Longtemps avant l’existence des banques centrales et de la monnaie fiduciaire émise par les gouvernements, l’or a servi de monnaie d’échange. D’ailleurs, et comme on le mentionnait plus haut, jusqu’aux années 1970, le dollar américain était convertible en or à un prix fixe. Depuis que cet étalon or a été aboli par le président Nixon en 1971 et que la détention d’or par les particuliers a été légalisée par le président Ford en 1974, plusieurs entreprises ont fait des affaires d’or (!) en vendant de l’or sous toutes ses formes aux particuliers.
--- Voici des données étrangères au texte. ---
-- ==== Sys2Proof/Laws/HostPort.lean ====
section
/-! SUPPORT. Everything a host access can do, said once. -/

namespace Sys2Proof.Machine

/-- A host read changes the record of reads, and outside DONE the count of free values, or is refused. -/
theorem hostRead_cases (i : RegNum) (s : State) :
    (∃ v n, hostRead i s = .next ((s.drawn n).recorded i v)) ∨ hostRead i s = .refused .noSuchRegister := by
  unfold hostRead readDigest
  cases hostReg i with
  | none => exact .inr rfl
  | some r =>
    cases r
    · exact .inl ⟨_, 0, rfl⟩
    · exact .inl ⟨_, 0, rfl⟩
    · exact .inl ⟨_, 0, rfl⟩
    · exact .inl ⟨_, 0, rfl⟩
    · cases s.phase.isDone
      · exact .inl ⟨_, 1, rfl⟩
      · exact .inl ⟨_, 0, rfl⟩

theorem hostReg_eq {i : RegNum} {r : HostReg} (h : hostReg i = some r) :
    i = match r with | .ctrl => 0 | .status => 1 | .seed => 2 | .len => 3 | .digest => 4 := by
  revert h
  revert i r
  intro i r
  cases r <;> decide +revert

/-- Numbers 0 to 4 name registers. -/
theorem hostReg_of_le {i : RegNum} (h : i.toNat ≤ 4) : ∃ r, hostReg i = some r := by
  unfold hostReg
  generalize i.toNat = n at *
  interval_cases n <;> simp

/-- Numbers 5 to 7 name none. -/
theorem hostReg_of_gt {i : RegNum} (h : 5 ≤ i.toNat) : hostReg i = none := by
  have h8 := i.isLt
  unfold hostReg
  generalize i.toNat = n at *
  interval_cases n <;> simp

/-- A host write changes nothing, or accepts a START, or sets an operand register while not BUSY, or is refused. -/
theorem hostWrite_cases (i : RegNum) (v : Word) (s : State) :
    hostWrite i v s = .next s ∨
    (i = 0 ∧ v.getLsbD 0 = true ∧ s.phase.busy = false ∧ hostWrite i v s = .next s.started) ∨
    (i = 2 ∧ s.phase.busy = false ∧ hostWrite i v s = .next (s.setSeed v)) ∨
    (i = 3 ∧ s.phase.busy = false ∧ hostWrite i v s = .next (s.setLen v)) ∨
    hostWrite i v s = .refused .noSuchRegister := by
  unfold hostWrite writeCtrl writeSeed writeLen
  cases hr : hostReg i with
  | none => simp
  | some r =>
    have hi := hostReg_eq hr
    cases r
    · by_cases h : (v.getLsbD 0 && !s.phase.busy) = true
      · simp only [Bool.and_eq_true, Bool.not_eq_true'] at h
        exact .inr (.inl ⟨hi, h.1, h.2, by simp [h.1, h.2]⟩)
      · exact .inl (by rw [if_neg h])
    · exact .inl rfl
    · cases hb : s.phase.busy
      · exact .inr (.inr (.inl ⟨hi, rfl, rfl⟩))
      · exact .inl rfl
    · cases hb : s.phase.busy
      · exact .inr (.inr (.inr (.inl ⟨hi, rfl, rfl⟩)))
      · exact .inl rfl
    · exact .inl rfl

/-- A placed byte, or the refusal of log 12. -/
theorem hostPlace_cases (off : Word) (b : Byte) (s : State) :
    ((s.phase.busy = true → s.len.toNat ≤ off.toNat) ∧ hostPlace off b s = .next (s.placed off b)) ∨
    (s.phase.busy = true ∧ off.toNat < s.len.toNat ∧
      hostPlace off b s = .refused .messageChangedWhileBusy) := by
  unfold hostPlace
  split
  · rename_i h
    simp only [Bool.and_eq_true, decide_eq_true_eq] at h
    exact .inr ⟨h.1, h.2, rfl⟩
  · rename_i h
    simp only [Bool.and_eq_true, decide_eq_true_eq, not_and, Nat.not_lt] at h
    exact .inl ⟨h, rfl⟩

/-- A poll records STATUS and, if the awaited bit is not there, puts the engine's move and itself first. -/
theorem poll_cases (arrived : Bool) (again : Move) (s : State) :
    (arrived = true ∧ poll arrived again s = s.recorded 1 s.status) ∨
    (arrived = false ∧
      poll arrived again s = (s.recorded 1 s.status).withMoves (.engine :: again :: s.moves)) := by
  cases arrived
  · exact .inr ⟨rfl, rfl⟩
  · exact .inl ⟨rfl, rfl⟩

theorem Phase.busy_iff (p : Phase) : p.busy = true ↔ p = .init ∨ p = .absorb := by
  cases p <;> decide

theorem Phase.isDone_iff (p : Phase) : p.isDone = true ↔ p = .done := by
  cases p <;> decide

end Sys2Proof.Machine
end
On ne peut malheureusement pas en dire autant des particuliers qui ont réalisé des rendements médiocres. En fait, comme beaucoup d’investisseurs ont tendance à acheter de l’or lorsqu’il a beaucoup monté (comme maintenant) et à vendre lorsqu’il descend (pour acheter des actions!), ils font un rendement carrément négatif, que ce soit avant ou après inflation.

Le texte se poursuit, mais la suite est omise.